HOW WENDEAL DIFFERS
Business systems first. Tools second.
Wendeal is not a generic web agency, a one-off software installer, or a hype-heavy AI consultancy. The work starts with the workflow that is slowing growth.
Before software: clarify the stages, ownership, handoffs, and customer communication rhythm.
Before scale: prove one useful implementation and review the business effect.
Before more AI: keep the system practical enough for the team to use every week.
OPERATING PRINCIPLES
The bar for practical AI automation work.
Start narrow
Choose one workflow with a clear business reason before expanding into larger systems.
Keep review points
Use AI where it supports the process, while keeping human judgement in sensitive steps.
Fit the team
Build around how the business actually works, not around an idealised software process.
Improve after launch
The first release should create learning that makes the next version stronger.
HOW COLLABORATION WORKS
A small working loop with clear responsibilities.
Wendeal brings workflow design, automation implementation, and AI adoption judgement.

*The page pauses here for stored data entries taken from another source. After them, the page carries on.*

/-! ### Witnesses: for every statement with hypotheses, states and operands that meet them all -/

theorem witness_UndispatchedOpcodesAreRejected :
    0xC0 ≤ (0xC0#8 : Byte).toNat ∧ 0xC0 ≤ (0xFF#8 : Byte).toNat := by decide
theorem witness_InstructionLengthIsReadFromTheOpcode_decoded :
    decode (0x11#8 :: []) = .instr .ret [] ∧ decode (0xA7#8 :: [0#8, 0#8, 9#8]) = .instr (.cmp 0 0) [9#8] := by decide
theorem witness_InstructionLengthIsReadFromTheOpcode_rejected :
    (boot [0xC0#8]).rs = .running ∧ dispatch ((boot [0xC0#8]).byteAt (boot [0xC0#8]).pc) = none := by decide
/-- The wrap: an LDI at 0xFF. -/
theorem witness_StepRunsTheDecodedInstruction :
    let s := (boot [0x03#8, 0x77#8] 0 0xFF#8).storeByte 0xFF#8 0x82#8
    s.rs = .running ∧ decode [s.byteAt s.pc, s.byteAt (s.pc + 1), s.byteAt (s.pc + 2)] = .instr (.ldi 3 0x77) [] := by decide
/-- A PUSH whose store hits its own operand cell. -/
theorem witness_InstructionInMemoryRuns :
    let s := (boot [0x45#8, 0x00#8]).setReg 7 0x01#8
    s.rs = .running ∧ ∀ k : Fin 2, s.byteAt (s.pc + BitVec.ofNat 8 k.val) = (encode (.push 0))[k.val] := by decide
theorem witness_UndispatchedByteFaultsTheUnit :
    (boot [0xFF#8]).rs = .running ∧ dispatch ((boot [0xFF#8]).byteAt (boot [0xFF#8]).pc) = none := by decide
theorem witness_StoppedUnitNeverMoves :
    (State.reset.setRunState .halted).rs ≠ .running ∧
    (State.reset.enterFault (.unknownOpcode 0xFF) 0 0xFF).rs ≠ .running := by decide
theorem witness_WellFormedInstructionsComplete :
    Instr.nop.wf = true ∧ (Instr.add 0 7).wf = true ∧ (Instr.ldi 7 255).wf = true ∧ Instr.hlt.wf = true := by decide
theorem witness_FaultsArePreciseAndFromDecode_unknown :
    ∃ t, (boot [0xFF#8]).rs = .running ∧ step (boot [0xFF#8]) = .next t ∧
      t.rs = .faulted (.unknownOpcode 0xFF) 0x00#8 0xFF#8 := ⟨_, by decide, rfl, by decide⟩
theorem witness_FaultsArePreciseAndFromDecode_register :
    ∃ t, (boot [0xA0#8, 0x07#8, 0x08#8]).rs = .running ∧ step (boot [0xA0#8, 0x07#8, 0x08#8]) = .next t ∧
      t.rs = .faulted (.outOfRangeAddress 8) 0x00#8 0xA0#8 := ⟨_, by decide, rfl, by decide⟩
theorem witness_StepKeepsInvariant :
    ∃ t, (boot [0x45#8, 0x07#8]).Inv ∧ step (boot [0x45#8, 0x07#8]) = .next t :=
  ⟨_, ⟨by decide, by decide, trivial⟩, rfl⟩
theorem witness_FinishedRunKeepsItsState : (runFor 1 (boot [0x01#8])).rs ≠ .running := by decide
theorem witness_ZeroMemoryRunsNops : State.reset.rs = .running ∧ ∀ a : Byte, State.reset.byteAt a = 0 :=
  ⟨rfl, fun _ => rfl⟩
theorem witness_FirstOperandAboveSevenFaults : 8 ≤ (8#8 : Byte).toNat ∧ 8 ≤ (255#8 : Byte).toNat := by decide
theorem witness_SecondOperandAboveSevenFaults : 8 ≤ (8#8 : Byte).toNat ∧ 8 ≤ (255#8 : Byte).toNat := by decide
theorem witness_LdiLoadsTheImmediate :
    8 ≤ (8#8 : Byte).toNat ∧ 8 ≤ (255#8 : Byte).toNat ∧ (1 : Reg) ≠ 0 := by decide
theorem witness_AddWritesTheWrappedSum :
    8 ≤ (8#8 : Byte).toNat ∧ 8 ≤ (255#8 : Byte).toNat ∧ (7 : Reg) ≠ 0 := by decide
theorem witness_MulWritesTheWrappedProduct : (7 : Reg) ≠ 0 := by decide
theorem witness_PushStoresThenDecrements : (0 : Reg) ≠ 7 ∧ (6 : Reg) ≠ 7 := by decide
theorem witness_CallPushesTheReturnAddress : (0 : Reg) ≠ 7 ∧ (6 : Reg) ≠ 7 := by decide
theorem witness_RetPopsIntoTheProgramCounter : (0 : Reg) ≠ 7 ∧ (6 : Reg) ≠ 7 := by decide
theorem witness_PopIncrementsReadsAndClears : (0 : Reg) ≠ 7 ∧ (1 : Reg) ≠ 0 ∧ (1 : Reg) ≠ 7 := by decide
theorem witness_OnlyCallAndRetEscapeTheAdvance :
    Instr.hlt.wf = true ∧ (∀ o, Instr.hlt ≠ .call o) ∧ Instr.hlt ≠ .ret :=
  ⟨by decide, (fun _ h => by cases h), by decide⟩
theorem witness_FlagsAreExclusiveAndNeverCleared :
    let s := (boot [0xA0#8, 0x00#8, 0x01#8]).setFlags .less
    ∃ t, step s = .next t ∧ s.fl.atMostOne = true ∧ s.fl ≠ Flags.clear := ⟨_, rfl, by decide, by decide⟩
theorem witness_OnlyCmpWritesTheFlags :
    ∃ t, exec (.mul 0 7) State.reset = .next t ∧ ∀ a b : Byte, Instr.mul 0 7 ≠ .cmp a b :=
  ⟨_, rfl, (fun _ _ h => by cases h)⟩
theorem witness_OutputOnlyGrowsAndOnlyByPrn :
    ∃ t u, exec (.pop 7) State.reset = .next t ∧ (∀ o : Byte, Instr.pop 7 ≠ .prn o) ∧
      step (boot [0x47#8, 0x07#8]) = .next u := ⟨_, _, rfl, (fun _ h => by cases h), rfl⟩
theorem witness_HaltedOnlyByHlt :
    ∃ t u, (boot [0x01#8]).rs = .running ∧ step (boot [0x01#8]) = .next t ∧ t.rs = .halted ∧
      step (boot [0xFF#8]) = .next u ∧ u.rs ≠ .halted := ⟨_, _, by decide, rfl, by decide, rfl, by decide⟩
theorem witness_OnlyStackInstructionsWriteMemory :
    ∃ t, exec (.ldi 7 1) State.reset = .next t ∧
      (∀ o : Byte, Instr.ldi 7 1 ≠ .push o ∧ Instr.ldi 7 1 ≠ .pop o ∧ Instr.ldi 7 1 ≠ .call o) ∧ Instr.ldi 7 1 ≠ .ret :=
  ⟨_, rfl, fun _ => ⟨(fun h => by cases h), (fun h => by cases h), (fun h => by cases h)⟩, by decide⟩
theorem witness_OnlyDestinationsAndTheStackPointerChange :
    ∃ t u, exec (.ldi 0 1) State.reset = .next t ∧ t.reg 0 ≠ State.reset.reg 0 ∧
      exec .ret State.reset = .next u ∧ u.reg 7 ≠ State.reset.reg 7 := ⟨_, _, rfl, by decide, rfl, by decide⟩
theorem witness_CallThenBalancedRetReturns :
    ∃ t, exec (.call 1) State.reset = .next t ∧ (t.setReg 0 9).sp = t.sp ∧
      (t.setReg 0 9).byteAt State.reset.sp = t.byteAt State.reset.sp := ⟨_, rfl, by decide, by decide⟩
theorem witness_AluDivModOrDivisionByZero : (1#8 : Byte) ≠ 0 ∧ (255#8 : Byte) ≠ 0 := by decide
theorem witness_ArithmeticKindsLeaveTheFlags :
    AluKind.div ≠ .cmp ∧ (∃ t, deliver 0 (alu .div 6 3) State.reset = .done t) ∧
      ∃ e t, deliver 0 (alu .div 6 0) State.reset = .raised e t := ⟨by decide, ⟨_, rfl⟩, ⟨_, _, rfl⟩⟩
theorem witness_MemoriesThatReadAlikeAreEqual :
    Memory.wf [(0, 1#8), (255, 2#8)] ∧ Memory.wf [(0, 1#8), (255, 2#8)] := by decide
theorem witness_LoadCopiesWhatFits :
    (0xFE#8 : Byte).toNat + [0xAA#8, 0xBB#8].length ≤ 256 ∧ 256 < (0xFF#8 : Byte).toNat + [0xAA#8, 0xBB#8].length := by decide

end Sys2Proof.Tests
end

section
/-! The flags (10_state.md R16): which values are exclusive, and all that a step can do to them. -/

namespace Sys2Proof.Machine

/-! ### The flags' values -/

@[simp] theorem Flags.atMostOne_clear : Flags.clear.atMostOne = true := rfl

@[simp] theorem Flags.atMostOne_ofOutcome (c : CompareOutcome) : (Flags.ofOutcome c).atMostOne = true := by
  cases c <;> rfl

@[simp] theorem Flags.ofOutcome_ne_clear (c : CompareOutcome) : Flags.ofOutcome c ≠ Flags.clear := by
  cases c <;> decide

theorem Flags.eq_clear_or_ofOutcome : ∀ {f : Flags}, f.atMostOne = true → f = Flags.clear ∨ ∃ c, f = Flags.ofOutcome c
  | ⟨false, false, false⟩, _ => .inl rfl
  | ⟨true, false, false⟩, _ => .inr ⟨.equal, rfl⟩
  | ⟨false, true, false⟩, _ => .inr ⟨.less, rfl⟩
  | ⟨false, false, true⟩, _ => .inr ⟨.greater, rfl⟩

theorem Flags.atMostOne_iff (f : Flags) :
    f.atMostOne = true ↔ f = Flags.clear ∨ ∃ c, f = Flags.ofOutcome c := by
  refine ⟨Flags.eq_clear_or_ofOutcome, ?_⟩
  rintro (rfl | ⟨c, rfl⟩)
  · exact Flags.atMostOne_clear
  · exact Flags.atMostOne_ofOutcome c

/-- The field `fl <- c` leaves has the named flag set and no other. -/
theorem Flags.ofOutcome_fields (c : CompareOutcome) :
    (Flags.ofOutcome c).equal = decide (c = .equal) ∧ (Flags.ofOutcome c).less = decide (c = .less) ∧
      (Flags.ofOutcome c).greater = decide (c = .greater) := by
  cases c <;> decide

/-! ### What an instruction and a step do to the flags -/

/-- Only a CMP of two registers writes the flags, and it writes the outcome of comparing them (R16, R17). -/
theorem exec_fl_cases {i : Instr} {s t : State} (h : exec i s = .next t) :
    t.fl = s.fl ∨ ∃ a b, i = .cmp (regOperand a) (regOperand b) ∧
      t.fl = Flags.ofOutcome (compareBytes (s.reg a) (s.reg b)) := by
  rcases exec_cases s h with ⟨k, -, -, -, rfl⟩ | ⟨-, rfl⟩ | ⟨-, rfl⟩ | ⟨-, rfl⟩ | ⟨r, v, -, rfl⟩ | ⟨r, -, rfl⟩ |
    ⟨r, -, rfl⟩ | ⟨r, -, rfl⟩ | ⟨r, -, rfl⟩ | ⟨a, b, -, rfl⟩ | ⟨a, b, -, rfl⟩ | ⟨a, b, hi, rfl⟩
  on_goal 12 => exact .inr ⟨a, b, hi, by simp⟩ -- CMP, the last form
  all_goals exact .inl (by simp)

theorem exec_cmp_fl (a b : Reg) (s : State) :
    ∃ t, exec (.cmp (regOperand a) (regOperand b)) s = .next t ∧
      t.fl = Flags.ofOutcome (compareBytes (s.reg a) (s.reg b)) :=
  ⟨_, exec_cmp s a b, by simp⟩

/-- All a step can do to the flags: keep them, or write a comparison's outcome. -/
theorem step_fl_cases {s t : State} (h : step s = .next t) : t.fl = s.fl ∨ ∃ c, t.fl = Flags.ofOutcome c := by
  rcases step_cases h with ⟨-, rfl⟩ | ⟨-, i, rest, -, he⟩ | ⟨-, -, rfl⟩
  · exact .inl rfl
  · rcases exec_fl_cases he with hk | ⟨a, b, -, hc⟩
    · exact .inl hk
    · exact .inr ⟨_, hc⟩
  · exact .inl (by simp)

/-- A property of the flags that every comparison's outcome has is kept by every step. -/
theorem step_fl_preserves {P : Flags → Prop} (hP : ∀ c, P (Flags.ofOutcome c)) {s t : State}
    (h : step s = .next t) (hs : P s.fl) : P t.fl := by
  rcases step_fl_cases h with hk | ⟨c, hc⟩
  · exact hk ▸ hs
  · exact hc ▸ hP c

/-- Settles O31: a step keeps the flags or writes a comparison's outcome, and every such outcome has exactly one flag set. -/
theorem flagsAreExclusiveAndNeverCleared : Obligations.FlagsAreExclusiveAndNeverCleared := by
  refine ⟨Flags.atMostOne_iff, rfl, fun a b s => ?_, Flags.ofOutcome_fields, fun s t h => ?_, fun s t h => ?_⟩
  · obtain ⟨t, he, hf⟩ := exec_cmp_fl a b s
    exact ⟨t, _, he, hf⟩
  · exact step_fl_preserves (P := fun f => f.atMostOne = true) Flags.atMostOne_ofOutcome h
  · exact step_fl_preserves (P := fun f => f ≠ Flags.clear) Flags.ofOutcome_ne_clear h

end Sys2Proof.Machine
end

section
/-! The two write primitives (20_memory.md R40), each set against the other array and the rest of the state. -/

namespace Sys2Proof.Machine

/-- Settles O47: a read after a write in the same array goes by `storeByte_byteAt` or `setReg_reg`; the other array and the rest of the state are
untouched fields of the record. -/
theorem writesAreLimitedToTheNamedCell : Obligations.WritesAreLimitedToTheNamedCell := by
  refine ⟨fun s a v b => ?cell, fun s a v k => s.storeByte_reg a v k, fun s r k v => ?register,
    fun s r v b => s.setReg_byteAt r v b, fun s r a v => ?rest⟩
  case cell => simp only [State.storeByte_byteAt, eq_comm]
  case register => simp only [State.setReg_reg, eq_comm]
  case rest =>
    exact ⟨s.storeByte_pc a v, s.storeByte_fl a v, s.storeByte_rs a v, s.storeByte_out a v,
      s.setReg_pc r v, s.setReg_fl r v, s.setReg_rs r v, s.setReg_out r v⟩

end Sys2Proof.Machine
end

section
/-! Instruction lengths (30_encoding.md R60, R62): a decoded instruction's bytes are its encoding, whose length its opcode gives; a byte that is
not dispatched has no length, because the cycle reads nothing after it. -/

The business brings context, examples, tool access, and feedback from the people doing the work.
Business owner: decides the bottleneck, commercial priority, and acceptable risk.
Team users: test whether the workflow is usable in normal work.
Wendeal: maps, builds, reviews, and improves the system with a practical operating lens.
MARKET FOCUS
Why Wendeal is focusing on Australian local-service automation.
The strongest early use cases are repeated, revenue-linked, and easy to understand: missed calls, slow replies, quote follow-up, booking friction, and admin handoffs.
First wedge: dental AI phone front desk because ROI is clear and the workflow is concentrated.
Second wedge: blue-collar AI admin because the market is large and owners often work away from a desk.
Long-term wedge: aged-care service navigation because the journey is complex, relationship-heavy, and operationally fragmented.
TRUST OPERATING MODEL
Productising AI front desk work requires operational discipline, not just prompts.
The delivery model is built around approved scripts, data minimisation, transparent AI use, human escalation, and transcript review.
Before launch: define allowed answers, blocked topics, privacy notices, and escalation owners.
During pilot: review transcripts, measure handoff quality, and tune the workflow only from real evidence.
After pilot: expand only when the workflow is useful, explainable, and safe enough for repeat use.